» **Action item**: Find and copy every line in the records that includes the string "DecodedInstr".

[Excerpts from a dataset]
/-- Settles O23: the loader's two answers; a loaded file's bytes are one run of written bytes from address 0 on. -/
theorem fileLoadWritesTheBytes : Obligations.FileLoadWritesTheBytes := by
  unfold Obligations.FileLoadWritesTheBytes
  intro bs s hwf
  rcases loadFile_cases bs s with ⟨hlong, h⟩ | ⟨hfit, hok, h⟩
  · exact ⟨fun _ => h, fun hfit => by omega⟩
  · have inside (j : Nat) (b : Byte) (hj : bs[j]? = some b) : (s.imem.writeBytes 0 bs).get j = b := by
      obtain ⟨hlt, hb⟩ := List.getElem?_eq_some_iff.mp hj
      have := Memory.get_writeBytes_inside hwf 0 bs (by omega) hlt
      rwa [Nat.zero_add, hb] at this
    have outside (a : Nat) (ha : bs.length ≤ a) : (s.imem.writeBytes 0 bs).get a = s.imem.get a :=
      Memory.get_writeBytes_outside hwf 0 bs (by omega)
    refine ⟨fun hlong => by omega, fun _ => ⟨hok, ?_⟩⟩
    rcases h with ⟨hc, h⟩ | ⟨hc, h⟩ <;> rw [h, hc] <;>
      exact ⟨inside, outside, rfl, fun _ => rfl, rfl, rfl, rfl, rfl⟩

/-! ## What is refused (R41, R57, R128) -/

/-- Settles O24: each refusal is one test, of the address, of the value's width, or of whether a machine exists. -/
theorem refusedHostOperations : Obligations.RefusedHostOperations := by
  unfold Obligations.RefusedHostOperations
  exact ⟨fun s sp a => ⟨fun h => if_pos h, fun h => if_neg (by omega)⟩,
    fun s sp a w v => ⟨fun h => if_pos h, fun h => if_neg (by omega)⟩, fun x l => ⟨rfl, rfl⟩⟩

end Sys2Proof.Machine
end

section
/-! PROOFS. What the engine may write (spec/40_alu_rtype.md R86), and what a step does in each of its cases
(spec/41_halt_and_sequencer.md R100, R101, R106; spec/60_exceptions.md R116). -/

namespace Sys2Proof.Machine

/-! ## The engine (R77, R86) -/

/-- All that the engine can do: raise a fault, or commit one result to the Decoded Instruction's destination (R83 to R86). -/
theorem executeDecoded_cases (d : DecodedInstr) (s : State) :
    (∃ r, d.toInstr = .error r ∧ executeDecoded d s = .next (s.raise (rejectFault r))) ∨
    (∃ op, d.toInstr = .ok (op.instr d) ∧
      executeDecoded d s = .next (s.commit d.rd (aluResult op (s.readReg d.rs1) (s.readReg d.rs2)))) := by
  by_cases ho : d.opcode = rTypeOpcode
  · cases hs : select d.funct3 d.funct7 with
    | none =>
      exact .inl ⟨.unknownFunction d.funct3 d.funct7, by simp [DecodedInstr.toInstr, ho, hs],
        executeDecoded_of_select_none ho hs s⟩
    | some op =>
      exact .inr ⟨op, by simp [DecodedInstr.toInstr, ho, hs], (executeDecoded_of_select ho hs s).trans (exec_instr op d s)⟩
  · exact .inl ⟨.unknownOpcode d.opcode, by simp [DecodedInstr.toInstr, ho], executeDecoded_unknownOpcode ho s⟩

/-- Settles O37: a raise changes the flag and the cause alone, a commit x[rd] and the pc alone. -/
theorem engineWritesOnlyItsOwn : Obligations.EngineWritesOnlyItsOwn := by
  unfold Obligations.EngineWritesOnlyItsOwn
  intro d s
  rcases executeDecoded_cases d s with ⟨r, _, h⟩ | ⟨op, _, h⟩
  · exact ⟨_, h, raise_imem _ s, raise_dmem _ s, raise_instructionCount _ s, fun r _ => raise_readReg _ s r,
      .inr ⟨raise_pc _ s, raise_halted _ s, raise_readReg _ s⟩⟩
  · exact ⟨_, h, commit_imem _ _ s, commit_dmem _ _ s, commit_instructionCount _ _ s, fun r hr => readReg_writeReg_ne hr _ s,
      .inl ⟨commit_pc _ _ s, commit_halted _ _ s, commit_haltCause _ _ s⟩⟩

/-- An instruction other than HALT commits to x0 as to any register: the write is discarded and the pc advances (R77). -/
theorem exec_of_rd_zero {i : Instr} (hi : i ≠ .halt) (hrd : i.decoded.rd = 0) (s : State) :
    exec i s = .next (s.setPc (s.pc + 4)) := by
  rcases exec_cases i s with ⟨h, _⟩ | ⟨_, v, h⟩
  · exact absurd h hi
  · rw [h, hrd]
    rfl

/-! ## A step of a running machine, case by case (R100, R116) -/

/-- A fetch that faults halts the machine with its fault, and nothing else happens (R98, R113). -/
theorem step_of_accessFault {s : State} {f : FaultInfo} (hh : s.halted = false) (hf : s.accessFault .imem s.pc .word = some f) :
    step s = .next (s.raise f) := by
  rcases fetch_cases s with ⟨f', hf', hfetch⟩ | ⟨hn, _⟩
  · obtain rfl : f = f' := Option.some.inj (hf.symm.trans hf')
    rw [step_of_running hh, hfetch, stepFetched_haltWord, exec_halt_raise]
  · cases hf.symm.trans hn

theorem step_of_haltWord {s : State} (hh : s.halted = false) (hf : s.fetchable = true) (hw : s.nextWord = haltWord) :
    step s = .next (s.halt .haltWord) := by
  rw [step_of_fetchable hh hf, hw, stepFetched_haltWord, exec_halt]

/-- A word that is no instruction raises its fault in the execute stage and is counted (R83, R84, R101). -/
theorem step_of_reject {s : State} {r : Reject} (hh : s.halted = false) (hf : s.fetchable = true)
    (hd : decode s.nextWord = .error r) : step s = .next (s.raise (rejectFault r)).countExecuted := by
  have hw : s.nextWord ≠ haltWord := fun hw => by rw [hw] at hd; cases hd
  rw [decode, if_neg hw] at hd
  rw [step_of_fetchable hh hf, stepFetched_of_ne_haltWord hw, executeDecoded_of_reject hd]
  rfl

» **Result of the task**:
theorem executeDecoded_cases (d : DecodedInstr) (s : State) :
      exact .inl ⟨.unknownFunction d.funct3 d.funct7, by simp [DecodedInstr.toInstr, ho, hs],
      exact .inr ⟨op, by simp [DecodedInstr.toInstr, ho, hs], (executeDecoded_of_select ho hs s).trans (exec_instr op d s)⟩
  · exact .inl ⟨.unknownOpcode d.opcode, by simp [DecodedInstr.toInstr, ho], executeDecoded_unknownOpcode ho s⟩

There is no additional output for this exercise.